## Exercise description
The lines to copy are those holding the string "stop" in the entries below.
#### Extracted entries ####
theorem blockTimer_expires {m : Addr} {z : Session} {n : Nat} {s : State} (hrun : s.phase = .running)
    (hx : (s.record m).state = .running) (hz : (s.record m).session = some z) (hk : z.figures.kind = .dryer)
    (h0 : z.blockTimer = 0) (he : z.ending = false) (hn : z.minutes = some n) (h1 : 1 ≤ n) (hv : 1 ≤ z.value) :
    ∃ t z', exec (.blockTimerExpiry m) s = .next t ∧ t.record m = { s.record m with session := some z' } ∧
      z' = z.afterBlock n ∧ (z'.value = 0 ↔ n = 1) ∧ z'.consumed + z'.value = z.consumed + z.value ∧
      (n = 1 → (s.node m).known = true → Commanded t m (.stop false)) ∧
      (1 < n → t.mbc = s.mbc) ∧ (∀ k, k ≠ m → t.record k = s.record k) ∧ ChangesOnly [.msv, .mbc] s t := by
  have hexec : exec (.blockTimerExpiry m) s = .next (blockExpiry m s) := by
    refine congrArg Host.Outcome.next ?_
    rw [whenRunning_of_running hrun, whenDue_of_due (sessionDue_of hx hz (by simp [Session.blockDue, hk, h0, he, hn, h1]))]
  refine ⟨_, z.afterBlock n, hexec, ?_⟩
  have hle : z.value / n ≤ z.value := Nat.div_le_self _ _
  have hsum : (z.afterBlock n).consumed + (z.afterBlock n).value = z.consumed + z.value := by
    simp only [Session.afterBlock]; omega
  have hm := mapSession_changes m (fun _ => z.afterBlock n) s
  have hrec := mapSession_record hz fun _ => z.afterBlock n
  obtain rfl | hmore := Nat.eq_or_lt_of_le h1
  · rw [blockExpiry_last hz h0 hn]
    have hq := queueControl_changes m (.stop false) (s.mapSession m fun _ => z.afterBlock 1)
    exact ⟨(hq.record m).trans hrec, rfl, meterStep_value_eq_zero h1 hv, hsum,
      fun _ hkn => commanded_queueControl rfl hkn, fun h => absurd h (by omega),
      fun k hk => (hq.record k).trans (mapSession_record_ne hk _ s), hm.seq hq⟩
  · rw [blockExpiry_more hz he hn hmore]
    exact ⟨hrec, rfl, meterStep_value_eq_zero h1 hv, hsum, fun h => absurd h (by omega), fun _ => hm.at .mbc,
      fun k hk => mapSession_record_ne hk _ s, hm.up⟩

/-- Settles O44: each timer by the operation that its expiry has come about. -/
theorem timersExpire : Obligations.TimersExpire := by
  refine ⟨fun c m z s hrun hz hc => ⟨_, startTimer_expires hrun hz hc, ?_⟩,
    fun m z n s hrun hx hz hk h0 he hn h1 hv => blockTimer_expires hrun hx hz hk h0 he hn h1 hv, fun m s hrun hx h0 => ⟨_, rfl, ?_⟩⟩
  · have h := disarmed_disarmRefund hz
    exact ⟨h.gone, h.command, by rw [h.record], h.books.jrn, h.flm, fun k hk hs => (h.others k hk hs).1, h.changes⟩
  · rw [whenRunning_of_running hrun, whenDue_of_due (by simp [hx, h0])]
    refine ⟨?_, ?_, enterState_changes m .idle s⟩
    · have hland : (s.record m).landing .idle = if (s.record m).silent then .offline else .idle := rfl
      unfold enterState
      rw [hland]
      cases hs : (s.record m).silent <;> simp [mapRecord, setOpenMark, State.setRecord, h0, hs]
    · rw [enterState_flm, landing_idle, if_pos (by split <;> simp)]

end Sys2Proof.Machine
end


section
/-! PROOF. The arithmetic of chapter 05 and of the hash set, power and what does not run, and the DEMAND line. -/
namespace Sys2Proof.Machine

/-! ## The arithmetic (O49) -/

/-- R109: a washer's refund is a share of the charge. -/
theorem washerRefund_le (total planned grace run : Nat) : washerRefund total planned grace run ≤ total := by
  unfold washerRefund
  dsimp only
  split
  · exact Nat.le_refl _
  · split
    · exact Nat.zero_le _
    · exact Nat.div_le_of_le_mul ((Nat.mul_comm planned total) ▸ Nat.mul_le_mul_left total (Nat.sub_le ..))

theorem Session.refund_le {z : Session} (h : z.consumed + z.value = z.total) (x : MState) (grace : Nat) :
    z.refund x grace ≤ z.total := by
  unfold Session.refund
  split
  · split
    · omega
    · exact washerRefund_le ..
  · exact Nat.le_refl _

/-- R114: the four digits of a 32-bit serial in base 512. -/
theorem hashIndex_digits {serial : Nat} (h : serial < 2 ^ 32) :
    ∃ d0 d1 d2 d3, d0 ≤ 511 ∧ d1 ≤ 511 ∧ d2 ≤ 511 ∧ d3 ≤ 31 ∧
      serial = d0 + d1 * 512 + d2 * 262144 + d3 * 134217728 ∧ hashIndex serial = (d0 + d1 + d2 + d3) % 512 :=
  ⟨serial % 512, serial / 512 % 512, serial / 262144 % 512, serial / 134217728, by omega, by omega, by omega, by omega,
    by omega, by unfold hashIndex; omega⟩

/-- R103 to R105: the fold moves money and neither makes nor loses any. -/
theorem foldOrder_balances (b x c p : Nat) (h : b + x ≤ 99999) : match foldOrder b x c p with
    | .full balance folded => balance + p = b + x + folded ∧ balance ≤ 99999 ∧ folded ≤ c ∧ (folded = c ∨ balance = 99999)
    | .creditOnly balance folded => b + x + c < p ∧ 0 < x + c ∧ folded = c ∧ balance = min (b + x + c) 99999
    | .short => b < p ∧ x = 0 ∧ c = 0 := by
  have hmax : Config.maxBalance = 99999 := rfl
  unfold foldOrder
  dsimp only
  by_cases hpay : p ≤ b + x + c
  · rw [if_pos hpay]
    by_cases hroom : b + x + c - p ≤ Config.maxBalance
    · rw [if_pos hroom]; dsimp only; omega
    · rw [if_neg hroom]; dsimp only; omega
  · rw [if_neg hpay]
    by_cases hcredit : 0 < x + c
    · rw [if_pos hcredit]; dsimp only; omega
    · rw [if_neg hcredit]; dsimp only; omega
####
## Solution
      (n = 1 → (s.node m).known = true → Commanded t m (.stop false)) ∧
    have hq := queueControl_changes m (.stop false) (s.mapSession m fun _ => z.afterBlock 1)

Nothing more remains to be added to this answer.